Nucleotide-induced conformational changes in the ATPase and substrate binding domains of the DnaK chaperone provide evidence for interdomain communication.
Interactions of the DnaK ( Hsp70) chaperone from Escherichia coli with substrates are controlled by ATP. Nucleotide-induced changes in DnaK conformation were investigated by monitoring changes in tryptic digestion pattern and tryptophan fluorescence. Using nucleotide-free DnaK preparations, not only the known ATP-induced major changes in kinetics and pattern of proteolysis but also minor ADP-induced changes were detected.
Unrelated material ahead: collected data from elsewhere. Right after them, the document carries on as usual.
-- ==== Sys2Proof/Machine/Operands.lean ====
section
/-! DEFINITION. Every operand form: register fields under the window, register-indirect sources, lane maps and live bits,
and the ways a destination is written (01 R13 to R18, R30; 03 R73, R78 to R80; 06 R144 to R152; 07 R168, R169). -/

namespace Sys2Proof.Machine

open Sys2Proof

/-- What a read of a register whose live bit is clear returns (01 R15). -/
def deadWord : Word := 0x7FBADBAD#32

namespace VReg

/-- Thread `t`'s logical value (06 R144); a dead register reads as the dead word (01 R15). -/
def value (r : VReg) (t : Nat) : Word := if r.live then r.elems.getD (r.map.at_ t) 0 else deadWord

/-- The map with which the register takes part: identity when it is dead (01 R15; 06 R146). -/
def asMap (r : VReg) : LaneMap := if r.live then r.map else LaneMap.ident r.map.code

/-- The elements laid out anew under an injective map, thread by thread (06 R150). -/
def layout (w : Nat) (m : LaneMap) (f : Nat → Word) : List Word :=
  (List.range w).map fun e =>
    match (List.range w).find? fun t => m.at_ t == e with
    | some t => f t
    | none => 0

/-- The poisoned elements laid out anew under an injective map. -/
def layoutBad (w : Nat) (m : LaneMap) (r : VReg) : Mask :=
  maskOf w fun e => (List.range w).any fun t => m.at_ t == e && r.live && has r.bad (r.map.at_ t)

/-- What thread `t`'s element holds where a partial write leaves it: in a dead register the dead word (06 R150), but zero for a lane
that was never launched (01 R39). -/
def held (never : Mask) (r : VReg) (t : Nat) : Word := if !r.live && has never t then 0 else r.value t

/-- Realign the register in place to an injective map (06 R150). -/
def realign (w : Nat) (never : Mask) (r : VReg) (m : LaneMap) : VReg :=
  if r.live && r.map == m then r
  else { elems := layout w m (r.held never), bad := layoutBad w m r, map := m, live := true }

/-- A dead register comes to life: its elements hold the dead word, those of never-launched lanes zero (06 R150; 01 R39). -/
def revive (w : Nat) (never : Mask) (r : VReg) : VReg :=
  let on := fun (e : Nat) => (List.range w).filter fun t => r.map.at_ t == e
  let only := fun (e : Nat) => !(on e).isEmpty && (on e).all (has never)
  { r with elems := (List.range w).map fun e => if only e then 0 else deadWord, bad := 0, live := true }

/-- Put one element, which clears its poison (18 R381). -/
def put (r : VReg) (e : Nat) (v : Word) : VReg :=
  { r with elems := setAt r.elems e v, bad := r.bad &&& ~~~(one e) }

end VReg

/-- The threads that write element `e` under a map. -/
def sharers (w : Nat) (m : LaneMap) (t : Mask) (e : Nat) : List Nat :=
  (List.range w).filter fun u => has t u && m.at_ u == e

/-- The thread of a shared element whose result the element keeps: the only candidate when their results agree, else a free
choice (notes/assumptions/6.md). -/
def keeper [DecidableEq α] (tick : Nat) (f : Nat → α) (ts : List Nat) : Nat :=
  match ts with
  | [] => 0
  | t :: us => if us.all (fun u => decide (f u = f t)) then t else (t :: us).getD (Config.sharedPick tick t % (us.length + 1)) t

/-- A register with its physical elements prepared for a write under a map by the threads of `t` (06 R150): the map that is
installed, and the register before the elements are put. `full` marks a full write. -/
def prepare (w : Nat) (never : Mask) (r : VReg) (m : LaneMap) (full : Bool) : VReg :=
  if full then { r with map := m, live := true }
  else r.realign w never (if m.injective then m else LaneMap.ident m.code)

/-- Write thread results into a register (06 R150). -/
def writeReg (tick w : Nat) (never : Mask) (r : VReg) (m : LaneMap) (t : Mask) (full : Bool) (f : Nat → Word) : VReg :=
  let r1 := prepare w never r m full
  if full then
    (List.range w).foldl (fun acc e =>
      match sharers w m t e with
      | [] => acc
      | u :: us => acc.put e (f (keeper tick f (u :: us)))) r1
  else (lanesOf w t).foldl (fun acc u => acc.put (r1.map.at_ u) (f u)) r1

namespace Group

/-- The group writes fully: every thread acts and no handler runs (06 R150). -/
def fullWrite (g : Group) (t : Mask) : Bool := t == g.full && !g.inHandler

/-- Under a singular map that a full write installs, each element of the image is computed once: every thread of it stands for
the one whose result it keeps (06 R150). -/
def once [DecidableEq α] (g : Group) (tick : Nat) (m : LaneMap) (t : Mask) (r : Nat → α) (u : Nat) : α :=
  if g.fullWrite t && !m.injective then r (keeper tick r (sharers g.width m t (m.at_ u))) else r u

/-- A register nothing has been written to, at the group's width (01 R12). -/
def freshReg (g : Group) : VReg := ⟨List.replicate g.width 0, 0, LaneMap.ident g.wcode, true⟩

/-- A physical register. -/
def vreg (g : Group) (p : Nat) : VReg := g.regs.getD p g.freshReg

/-- Replace a physical register. -/
def setVreg (g : Group) (p : Nat) (r : VReg) : Group := { g with regs := setAt g.regs p r }

/-- The physical number of a vector field: window base plus value (01 R13). -/
def phys (g : Group) (n : Nat) : Int := (g.it.winBase + n : Nat)

/-- The physical number of a register-indirect A: window base + A + x (03 R80). -/
def physInd (g : Group) (n : Nat) : Int := (g.it.winBase + n : Nat) + g.it.x.toInt

/-- The rank of a group: position of its lowest member slot among the team's slots (01 R17). -/
def rankIn (g : Group) (first : Nat) : Nat := g.key.slot - first

/-- TIX of lane `t`: 32 × rank + its position in the slot (01 R17). -/
def tixOf (g : Group) (first t : Nat) : Word :=
  word (32 * g.rankIn first + (if g.width < 32 then g.key.sub * g.width else 0) + t)

/-- Write a physical register for a set of threads under a map; no thread, no write (03 R90). -/
def writeVec (g : Group) (tick p : Nat) (m : LaneMap) (t : Mask) (f : Nat → Word) : Group :=
  if t = 0#128 then g
  else g.setVreg p (writeReg tick g.width g.never (g.vreg p) m t (g.fullWrite t) f)

/-- Fix the landing elements of a long-latency result at its issue (06 R151): the register prepared for a write under a map. It is
live from then on (notes/assumptions/46.md). -/
def fixVec (g : Group) (p : Nat) (m : LaneMap) (t : Mask) : Group :=
  if t = 0#128 then g else g.setVreg p (prepare g.width g.never (g.vreg p) m (g.fullWrite t))

/-- The elements in which each thread's result lands, once `fixVec` has prepared the register (06 R150, R151). `g` is the group
before. -/
def landing (g : Group) (tick p : Nat) (m : LaneMap) (t : Mask) (f : Nat → Word) : List Land :=
  if t = 0#128 then []
  else if g.fullWrite t then
    (List.range g.width).filterMap fun e =>
      match sharers g.width m t e with
      | [] => none
      | u :: us => some (.elem p e (f (keeper tick f (u :: us))))
  else
    let r := prepare g.width g.never (g.vreg p) m false
    (lanesOf g.width t).map fun u => .elem p (r.map.at_ u) (f u)

/-- One result lands (01 R20; 06 R151). A register whose live bit is clear holds the dead word elsewhere (06 R150). -/
def land (g : Group) (l : Land) : Group :=
  match l with
  | .elem p e v =>
    let r := g.vreg p
    let r := if r.live then r else r.revive g.width g.never
    g.setVreg p (r.put e v)
  | .sreg n v => g.setSreg n v
  | .handle n v => g.setHandle n v

/-- The pending result is there for a reader who has not waited for the flag: a free choice (01 R21; notes/assumptions/4.md). -/
def early (p : Pend) (tick : Nat) (l : Land) : Bool :=
  p.await == .ready &&
    match l with
    | .elem r e _ => Config.landedEarly p.seq r e tick
    | .sreg n _ => Config.landedEarly p.seq 1000 n tick
    | .handle n _ => Config.landedEarly p.seq 1001 n tick

/-- What a reader sees who has not waited for the flags: each pending result that is fixed has landed or not. One that is not fixed
yet gives the old element (notes/assumptions/46.md). -/
def earlyView (g : Group) (tick : Nat) : Group :=
  g.pend.foldl (fun g p => p.lands.foldl (fun g l => if early p tick l then g.land l else g) g) g

/-- A value that is there for a reader has been read from memory (15 R321). -/
def readEarly (g : Group) (tick : Nat) : Group :=
  { g with pend := g.pend.map fun p =>
      if p.reads.isEmpty then p
      else { p with reads := p.reads.filter fun r => !((p.lands[r.land]?).map (early p tick)).getD false } }

end Group

/-- An operand as an instruction reads it: its map when it is a vector source, and each thread's value. -/
structure Opnd where
  map : Option LaneMap
  val : Nat → Word

/-- The value of a scalar operand. -/
def Opnd.sca (o : Opnd) : Word := o.val 0

/-- The operand that the same value stands in every thread. -/
def Opnd.const (v : Word) : Opnd := ⟨none, fun _ => v⟩

/-- What a field reads in a group (03 R77, R79): `lit` is the field's literal word, `phys` the number of an indirect
source. -/
def readOpnd (g : Group) (first : Nat) (r : Reg) (ind : Option Nat) (lit : Word) : Opnd :=
  match ind with
  | some p => ⟨some (g.vreg p).asMap, (g.vreg p).value⟩
  | none =>
    match r with
    | .v n => let p := (g.phys n.val).toNat; ⟨some (g.vreg p).asMap, (g.vreg p).value⟩
    | .s n => .const (g.sreg n.val)
    | .z => .const 0
    | .lid => ⟨some (LaneMap.ident g.wcode), fun t => word t⟩
    | .tix => ⟨some (LaneMap.ident g.wcode), fun t => g.tixOf first t⟩
    | .lit => .const lit

/-- The physical registers a field names: one number for each register it covers; `ind` for a register-indirect A. -/
def physOf (g : Group) (f : Field) (ind : Bool) : List Int :=
  match f.reg with
  | .v n => (List.range f.wide).map fun (i : Nat) => (if ind then g.physInd n.val else g.phys n.val) + (i : Int)
  | _ => []

/-- The physical number lies below the allotment (01 R13). -/
def inBounds (g : Group) (p : Int) : Bool := decide (0 ≤ p) && decide (p < (g.allot : Int))

/-- The fields of an instruction in reading order A, B, D, with the indirect mark of A. -/
def Shape.parts (s : Shape) : List (Field × Bool) :=
  (match s.a with | some f => [(f, s.ind)] | none => []) ++
  (match s.b with | some f => [(f, false)] | none => []) ++
  (match s.d with | some f => [(f, false)] | none => [])

/-- The first physical register that is out of bounds, in the order A, B, D (01 R13; 03 R91; notes/assumptions/46.md). -/
def firstOut (g : Group) (s : Shape) : Option Int :=
  ((Shape.parts s).flatMap fun f => physOf g f.1 f.2).find? fun p => !inBounds g p

/-- A field for a value of several registers names a register of the wrong alignment (01 R14; 08 R215). -/
def misaligned (f : Field) : Bool :=
  decide (1 < f.wide) &&
  match f.reg with
  | .v n => n.val % f.wide != 0
  | .s n => n.val % f.wide != 0 || decide (28 < n.val + f.wide)
  | _ => false

/-- Some field breaks register alignment (01 R14). -/
def anyMisaligned (s : Shape) : Bool := (Shape.parts s).any fun f => misaligned f.1

/-- The physical vector registers the instruction reads (01 R15; 18 R381), each with the threads whose elements it reads: `ma`
of A, `mb` of B, `md` of D. -/
def readRegs (g : Group) (s : Shape) (ma mb md : Mask) : List (Nat × Mask) :=
  let one := fun (f : Option Field) (ind : Bool) (m : Mask) => match f with
    | some f => if f.kind.reads then ((physOf g f ind).filter (inBounds g)).map fun p => (p.toNat, m) else []
    | none => []
  one s.a s.ind ma ++ one s.b false mb ++ one s.d false md

/-- The first register read with a poisoned element among those read (18 R381). -/
def firstBad (g : Group) (l : List (Nat × Mask)) : Option Nat :=
  (l.find? fun p =>
    let r := g.vreg p.1
    r.live && r.bad != 0#128 && (lanesOf g.width p.2).any fun u => has r.bad (r.map.at_ u)).map (·.1)

/-- Some register read is dead (01 R15). -/
def readsDead (g : Group) (l : List (Nat × Mask)) : Bool := l.any fun p => p.2 != 0#128 && !(g.vreg p.1).live

/-- The registers of the allotment that the last bits of an operand-control nibble end (03 R71, R73). -/
def lastRegs (g : Group) (s : Shape) (nib : Nat) : List Nat :=
  let ends := fun (f : Option Field) (ind : Bool) =>
    (((f.map fun f => physOf g f ind).getD []).filter (inBounds g)).map Int.toNat
  (if nib / 2 % 2 = 1 then ends s.a s.ind else []) ++ (if nib / 8 % 2 = 1 then ends s.b false else [])

/-- Clear live bits (01 R15; 03 R73). -/
def clearLive (g : Group) (ps : List Nat) : Group :=
  ps.foldl (fun g p => g.setVreg p { g.vreg p with live := false }) g

end Sys2Proof.Machine
end

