-- ==== Sys2Proof/Machine/Loader.lean ====
section
/-! DEFINITION. Submission queues, launch records and the loader (17 R342 to R348, R349, R351, R353, R354, R438; 23 R407 to
R414, R416). -/

namespace Sys2Proof.Machine

open Sys2Proof

/-! ### Launch records (17 R346) -/

/-- The fields of a launch record. -/
def launchOf (b : List Byte) : Launch where
  code := fieldAt b 0 8
  gx := fieldAt b 8 4
  gy := fieldAt b 12 4
  gz := fieldAt b 16 4
  teamSize := fieldAt b 20 2
  wcode := fieldAt b 22 1
  allot := 32 * fieldAt b 23 1
  shBytes := fieldAt b 24 4
  threads := fieldAt b 28 4
  prefRows := fieldAt b 32 1 / 16
  prefCols := fieldAt b 32 1 % 16
  fallRows := fieldAt b 33 1 / 16
  fallCols := fieldAt b 33 1 % 16
  ceiling := fieldAt b 34 1 % 8
  mapped := fieldAt b 35 1 % 2 == 1
  traced := fieldAt b 35 1 / 2 % 2 == 1
  secure := fieldAt b 35 1 / 4 % 2 == 1
  serial := fieldAt b 35 1 / 8 % 2 == 1
  window := fieldAt b 36 4
  dies := if fieldAt b 40 4 = 0 then 15 else fieldAt b 40 4
  dataCount := fieldAt b 44 2
  mapAddr := fieldAt b 48 8
  dataAddr := fieldAt b 56 8
  compAddr := fieldAt b 64 8
  args := (List.range 4).map fun i => word (fieldAt b (80 + 4 * i) 4)

/-- The teams of a grid. -/
def Launch.teams (l : Launch) : Nat := l.gx * l.gy * l.gz

/-- The lanes of a group as launched. -/
def Launch.width (l : Launch) : Nat := widthOf (min l.wcode 4)

/-- The slots of a team (17 R353). -/
def Launch.slots (l : Launch) : Nat := (l.teamSize * l.width + 31) / 32

/-- The limits of a launch record, by offset of the field (17 R346). The cluster shapes have a status of their own. -/
def recordBreaks (b : List Byte) : List (Nat × Bool) :=
  let l := launchOf b
  [(0, decide (2 ^ 57 ≤ l.code)),
   (8, l.gx == 0 || decide (2 ^ 24 < l.teams)),
   (12, l.gy == 0), (16, l.gz == 0),
   (20, l.teamSize == 0 || decide (256 < l.slots)),
   (22, decide (4 < l.wcode)),
   (23, l.allot == 0 || decide (512 < l.allot)),
   (24, decide (2 ^ 20 < l.shBytes)),
   (28, l.threads == 0 || decide (l.teamSize * l.width < l.threads)),
   (34, decide (8 ≤ fieldAt b 34 1)), (35, decide (16 ≤ fieldAt b 35 1)),
   (36, l.window == 0 || decide (1856 < l.window)),
   (40, decide (16 ≤ fieldAt b 40 4)),
   (44, decide (64 < l.dataCount)), (46, !zeroAt b 46 2),
   (64, l.compAddr % 64 != 0), (72, !zeroAt b 72 8), (96, !zeroAt b 96 32)]

/-- A cluster shape keeps its limits. -/
def shapeOk (rows cols : Nat) : Bool := decide (1 ≤ rows ∧ rows ≤ 6 ∧ 1 ≤ cols ∧ cols ≤ 8 ∧ rows * cols ≤ 12)

/-- The detail of illegal cluster shapes: the field at fault; a team count that is no multiple names the grid's extent
(17 R346, R350, R351). -/
def shapeBreak (l : Launch) : Option Nat :=
  if !shapeOk l.prefRows l.prefCols then some 32
  else if !shapeOk l.fallRows l.fallCols || l.prefRows * l.prefCols % (l.fallRows * l.fallCols) != 0 then some 33
  else if l.teams % (l.prefRows * l.prefCols) != 0 then some 8
  else none

/-! ### Code objects (23 R407 to R410) -/

/-- What the loader takes from a code object: the kernel's entry, its scalar code if it has one of this generation, its walker
code, the data blocks, the cross-reference section, the loop-level and tile-level sections, and where its scalar code starts. -/
structure Object where
  entry  : List Byte
  code   : Option (List Byte)
  walker : List Byte
  blocks : List (List Byte)
  xref   : List Byte
  loops  : List Byte
  tiles  : List Byte
  codeAt : Nat

/-- The detail word of an object that is refused: 0x8000_0000 plus the offset at fault (23 R411). -/
def objectAt (o : Nat) : Nat := 2 ^ 31 + o

/-- The offset of the first byte at or after `o` that differs from those expected. -/
def firstDiff : Nat → List Byte → List Byte → Option Nat
  | o, b :: bs, e :: es => if b = e then firstDiff (o + 1) bs es else some o
  | _, _, _ => none

/-- The first offending byte of a header (23 R407). -/
def headerBreak (h : List Byte) : Option Nat :=
  let n := fieldAt h 8 4
  (firstDiff 0 h (leBytes 4 0x4F504D55)).orElse fun _ =>
  (firstDiff 4 (h.drop 4) (leBytes 2 1)).orElse fun _ =>
  if n = 0 ∨ 32 < n then some 8
  else if fieldAt h 16 8 < 64 + 16 * n ∨ 2 ^ 32 ≤ fieldAt h 16 8 then some 16
  else firstDiff 24 (h.drop 24) (List.replicate 40 0)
Similar ATP-induced conformational changes occurred in the DnaK-T199A mutant protein defective in ATPase activity, demonstrating that they result from binding, not hydrolysis, of ATP. N-terminal sequencing and immunological mapping of tryptic fragments of DnaK identified cleavage sites that, upon ATP addition, appeared within the proposed C-terminal substrate binding region and disappeared in the N-terminal ATPase domain. They hence reflect structural alterations in DnaK correlated to substrate release and indicate ATP-dependent domain interactions. Domain interactions are a prerequisite for efficient tryptic degradation as fragments of DnaK comprising the ATPase and C-terminal domains were highly protease-resistant. Fluorescence analysis of the N-terminally located single tryptophan residue of DnaK revealed that the known ATP-induced alteration of the emission spectrum, proposed to result directly from conformational changes in the ATPase domain, requires the presence of the C-terminal domain and therefore mainly results from altered domain interaction. Analyses of the C-terminally truncated DnaK163 mutant protein revealed that nucleotide-dependent interdomain communication requires a 15-kDa segment assumed to constitute the substrate binding site.[1]References
- Nucleotide-induced conformational changes in the ATPase and substrate binding domains of the DnaK chaperone provide evidence for interdomain communication. Buchberger, A., Theyssen, H., Schröder, H., McCarty, J.S., Virgallita, G., Milkereit, P., Reinstein, J., Bukau, B. J. Biol. Chem. (1995) [Pubmed]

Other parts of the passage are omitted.